Gold for delivery in August, the most active futures contract trading in New York, touched a high of $1,425.10 an ounce level in late afternoon trade. If the metal can hold onto these levels it would be the highest close since May 2013.
The Commitment of Traders report for the week ending 18 June saw large-scale speculators like hedge funds increase their net long gold positions – bets on rising prices – by more than a fifth to 590 tonnes.
Bullish bets wagered by hedge funds are now at a 16-month high, after a record increase in net long positions over the past three weeks
Bullish bets wagered by hedge funds are now at a 16-month high, after a record increase in net long positions over the past three weeks of some 488 tonnes. This time last year gold futures speculators were net short – bets that gold can be bought back cheaper in future – 317 tonnes of gold.

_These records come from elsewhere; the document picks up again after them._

-- ==== Sys2Proof/Proofs/Params.lean ====
section
/-! PROOF. The build parameters keep (00_scope.md R7, 10_state.md R27): one lemma for each operation of the machine
that the laws of State do not list, then the command bodies, the TU's turn, the host accesses and the step. -/

namespace Sys2Proof.Machine

/-! ### Host accesses and the reset line -/

@[simp] theorem State.writeReg_params (s : State) (r : Reg) (v : Word) : (s.writeReg r v).params = s.params := by
  obtain ⟨-, e⟩ | ⟨-, ⟨-, e⟩ | ⟨-, e⟩ | ⟨-, e⟩ | ⟨-, e⟩ | ⟨-, e⟩ | ⟨-, e⟩ | ⟨-, e⟩ | ⟨-, -, e⟩ | ⟨-, -, e⟩ |
      ⟨-, e⟩⟩ := s.writeReg_cases r v
  all_goals simp [e]

@[simp] theorem State.hostSmRead_params (s : State) (i : Nat) : (s.hostSmRead i).params = s.params := by
  unfold State.hostSmRead; split <;> rfl

@[simp] theorem State.hostBmRead_params (s : State) (j : Nat) : (s.hostBmRead j).params = s.params := by
  unfold State.hostBmRead; split <;> rfl

@[simp] theorem State.hostSmWrite_params (s : State) (i : Nat) (v : Word) : (s.hostSmWrite i v).params = s.params := by
  unfold State.hostSmWrite; split <;> rfl

@[simp] theorem State.hostBmWrite_params (s : State) (j : Nat) (v : Byte) : (s.hostBmWrite j v).params = s.params := by
  unfold State.hostBmWrite; split <;> rfl

@[simp] theorem State.setResetLine_params (s : State) (b : Bool) : (s.setResetLine b).params = s.params := by
  cases b <;> rfl

theorem hostAccess_params {a : HostAccess} {s t : State} (h : hostAccess a s = .next t) : t.params = s.params := by
  obtain ⟨-, ⟨r, -, rfl⟩ | ⟨r, v, -, rfl⟩ | ⟨i, -, -, rfl⟩ | ⟨i, v, -, -, rfl⟩ | ⟨j, -, -, rfl⟩ | ⟨j, v, -, -, rfl⟩⟩ :=
    hostAccess_next h
  all_goals simp

/-! ### Commands -/

theorem commandBody_params {s t : State} {i : Instr} (h : commandBody s i = .ok t) : t.params = s.params := by
  obtain ⟨self, F, seed, e, -⟩ | ⟨fam, bw, e⟩ | ⟨fam, bw, e⟩ := commandBody_cases s i <;> rw [e] at h
  · obtain ⟨-, T, -, rfl⟩ := xfCommand_ok.mp h
    simp
  · obtain ⟨-, -, T, w, -, -, -, rfl⟩ := packCommand_ok.mp h
    simp
  · obtain ⟨-, -, -, r, o, -, -, -, rfl⟩ := unpackCommand_ok.mp h
    simp

theorem exec_params {i : Instr} {s t : State} (h : exec i s = .next t) : t.params = s.params := by
  rw [exec_eq_finish] at h
  obtain ⟨u, hu, rfl⟩ | ⟨c, -, rfl⟩ := finish_cases h
  · simpa using commandBody_params hu
  · simp

theorem tuTurn_params {s t : State} (h : tuTurn s = .next t) : t.params = s.params := by
  obtain ⟨-, rfl⟩ | ⟨-, -, rfl⟩ | ⟨-, i, -, hx⟩ := tuTurn_next h
  · rfl
  · simp
  · exact exec_params hx

/-! ### The step -/

theorem step_params {s t : State} (h : step s = .next t) : t.params = s.params := by
  obtain ⟨rest, -, ht⟩ | ⟨a, rest, -, ha⟩ | ⟨b, rest, -, rfl⟩ := step_next h
  · simpa using tuTurn_params ht
  · simpa using hostAccess_params ha
  · simp

/-- Settles O57: a step is a turn of the TU, a host access or a change of the reset line, and each keeps them. -/
theorem buildParametersAreConstant : Obligations.BuildParametersAreConstant :=
  fun _ _ => step_params

end Sys2Proof.Machine
end

namespace Sys2Proof.Machine

/-! PROOF. Every step keeps the invariant `Inv` (10_state.md R21 to R26, R32, R33, R35; 20_memory.md R43): one lemma
for each operation a step is made of, then the step. -/

/-! ### Completion -/

/-- The clauses of `Inv` that speak of neither STATUS nor PHASE nor the unobservable registers: what a command's body
keeps of the invariant, and all that its completion step needs of it. -/
structure DataInv (s : State) : Prop where
  width : s.resolvedBw.toNat ≤ 32
  recovered : s.nRecovered.toNat ≤ s.params.bl
  smForm : Memory.wf s.params.smInitAt s.sm = true ∧ Memory.within s.params.smWords s.sm = true
  bmForm : Memory.wf s.params.bmInitAt s.bm = true ∧ Memory.within s.params.bmBytes s.bm = true

theorem Inv.dataInv {s : State} (h : Inv s) : DataInv s := { h with }

theorem State.completeOk_eq_completeErr (s : State) : s.completeOk = s.completeErr .none := rfl

theorem State.freeInternals_scr_length (s : State) : s.freeInternals.scr.length = s.params.bl := by simp

theorem State.freeInternals_idx_le (s : State) : s.freeInternals.idx ≤ s.params.bl :=
  Nat.le_of_lt_succ (Nat.mod_lt _ (Nat.succ_pos _))

/-- Both completion steps (R130, R131) establish the invariant; an error needs that the result registers are 0. -/
theorem DataInv.completeErr {s : State} {c : ErrCode} (h : DataInv s) (hz : c ≠ .none → s.resultsZero) :
    Inv (s.completeErr c) where
  phaseRun := by simp
  busyNotDone := by simp
  busyClear := by simp
  errClear := fun hc => ⟨rfl, hz hc⟩
  resetIdle := fun _ => rfl
  width := h.width
  recovered := h.recovered
  scrLength := s.freeInternals_scr_length
  idxRange := s.freeInternals_idx_le
  smForm := h.smForm
  bmForm := h.bmForm

/-! ### Writes of the memories -/

theorem State.smWrite_form {s : State} {p : Nat} {xs : List Word}
    (h : Memory.wf s.params.smInitAt s.sm = true ∧ Memory.within s.params.smWords s.sm = true)
    (hp : p + xs.length ≤ s.params.smWords) :
    Memory.wf s.params.smInitAt (s.smWrite p xs).sm = true ∧
      Memory.within s.params.smWords (s.smWrite p xs).sm = true :=
  ⟨Memory.wf_writeSeq _ xs p h.1, Memory.within_writeSeq _ xs h.2 hp⟩

theorem State.bmWrite_form {s : State} {p : Nat} {bs : List Byte}
    (h : Memory.wf s.params.bmInitAt s.bm = true ∧ Memory.within s.params.bmBytes s.bm = true)
    (hp : p + bs.length ≤ s.params.bmBytes) :
    Memory.wf s.params.bmInitAt (s.bmWrite p bs).bm = true ∧
      Memory.within s.params.bmBytes (s.bmWrite p bs).bm = true :=
  ⟨Memory.wf_writeSeq _ bs p h.1, Memory.within_writeSeq _ bs h.2 hp⟩

/-! ### Commands -/

theorem xfCommand_dataInv {self : Bool} {F : List Word → Except ErrCode (List Word)} {seed : List Word → Word}
    {s u : State} (h : DataInv s) (hF : ∀ S T, F S = .ok T → T.length = S.length)
    (hu : xfCommand self F seed s = .ok u) : DataInv u := by
  obtain ⟨⟨-, -, -, hdst⟩, T, hT, rfl⟩ := xfCommand_ok.mp hu
  have hlen : T.length = s.len.toNat := by rw [hF _ _ hT, State.xfSource, State.smSeq_length]
  exact { h with smForm := State.smWrite_form h.smForm (hlen ▸ hdst) }

/-- A PACK that passes the checks resolves its width to at most 32 (R112). -/
theorem resolveBw_le {p : Params} {fam : Family} {bw w : Nat} {S T : List Word} (hb : bw ≤ 32)
    (h : resolveBw p fam bw S T = .ok w) : w ≤ 32 := by
  rw [resolveBw_ok] at h
  split at h <;> omega

theorem packCommand_dataInv {fam : Family} {bw : Nat} {s u : State} (h : DataInv s)
    (hu : packCommand fam bw s = .ok u) : DataInv u := by
  obtain ⟨⟨-, -, hregion⟩, hb, T, w, -, hw, hB, rfl⟩ := packCommand_ok.mp hu
  exact { h with
    width := (Nat.mod_le w (2 ^ 8)).trans (resolveBw_le hb hw)
    bmForm := State.bmWrite_form h.bmForm (by omega) }

theorem unpackCommand_dataInv {fam : Family} {bw : Nat} {s u : State} (h : DataInv s)
    (hu : unpackCommand fam bw s = .ok u) : DataInv u := by
  obtain ⟨⟨-, hdst, -⟩, hb, -, r, o, rfl, -, ho, rfl⟩ := unpackCommand_ok.mp hu
  obtain ⟨hlen, hn⟩ := tsmInverse_spec ho
  rw [answerDecompress_length] at hlen
  exact { h with
    width := (Nat.mod_le bw (2 ^ 8)).trans hb
    recovered := (Nat.mod_le o.2 (2 ^ 32)).trans hn
    smForm := State.smWrite_form h.smForm (hlen ▸ hdst) }

theorem commandBody_dataInv {i : Instr} {s u : State} (h : DataInv s) (hu : commandBody s i = .ok u) :
    DataInv u := by
  obtain ⟨self, F, seed, e, hF⟩ | ⟨fam, bw, e⟩ | ⟨fam, bw, e⟩ := commandBody_cases s i <;> rw [e] at hu
  · exact xfCommand_dataInv h hF hu
  · exact packCommand_dataInv h hu
  · exact unpackCommand_dataInv h hu

/-- A command that runs on zero result registers keeps the invariant, whether it succeeds or raises an error. -/
theorem exec_inv {i : Instr} {s t : State} (h : DataInv s) (hz : s.resultsZero) (ht : exec i s = .next t) : Inv t := by
  rw [exec_eq_finish] at ht
  obtain ⟨u, hu, rfl⟩ | ⟨c, -, rfl⟩ := finish_cases ht
  · rw [State.completeOk_eq_completeErr]
    exact (commandBody_dataInv h hu).completeErr fun hc => absurd rfl hc
  · exact h.completeErr fun _ => hz

/-! ### The TU's turn, the host's accesses, the reset line -/

theorem Inv.setInputs {s : State} (h : Inv s) (is : List Input) : Inv (s.setInputs is) := { h with }

theorem Inv.setReply {s : State} (h : Inv s) (r : Reply) : Inv (s.setReply r) := { h with }

/-- In PHASE RUN the command finds zero result registers (R21, R32). -/
theorem Inv.resultsZero_of_run {s : State} (h : Inv s) (hp : s.phase = .run) : s.resultsZero :=
  (h.busyClear (h.phaseRun.mp hp)).2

On Friday, investors poured a record $1.6 billion into SPDR Gold Shares (GLD), the largest physically-backed gold exchange traded fund. That was the largest inflow since the launch of the fund in 2004.
Gold bulls bought just over 35 tonnes of the metal on Friday bringing total holdings in GLD to just shy of 800 tonnes or 25.7m troy ounces, a third of the total held by the dozens of gold ETFs listed globally.
Gold ETFs were credited for a big portion of gold’s uninterrupted 12-year bull run, because ETFs make it so easy to invest in the yellow metal. (And to cash out as gold’s 2013 annus horribilis so clearly showed.)
While launched a full 18 months after the first physically backed gold ETF was created in Australia, GLD quickly dominated the market.
GLD was listed on 18 November 2004 and enjoyed a pretty good first day. Investors bought just over 8 tonnes or 260,000 ounces of gold affording the fund a net asset value of $115 million.
In August 2011 when gold was hitting record highs GLD became the largest ETF in the world briefly surpassing the venerable SPDR S&P 500 trust’s net asset value
A mere two days later it would cross the $1 billion mark and by the time Thanksgiving arrived the following week gold bugs had snapped up more than 100 tonnes. The 1,000 tonne market would be crossed in February 2009.
On August 22, 2011 when gold was hitting record highs above $1,900 an ounce GLD became the largest ETF in the world briefly surpassing the venerable SPDR S&P 500 trust (assets today $265 billion) at a net asset value of $77.5 billion.
Gold holdings in the trust would peak more than a year later in December 2012 at 1,353 tonnes or 43.5 million ounces. Global ETFs hit a record 2,632 tonnes or 93 million ounces of gold at the time.
Those who got in on the GLD ground floor are enjoying returns of more than 200%. That handily beats the returns of the S&P 500 since November 2004, even as the index hits fresh all-time records.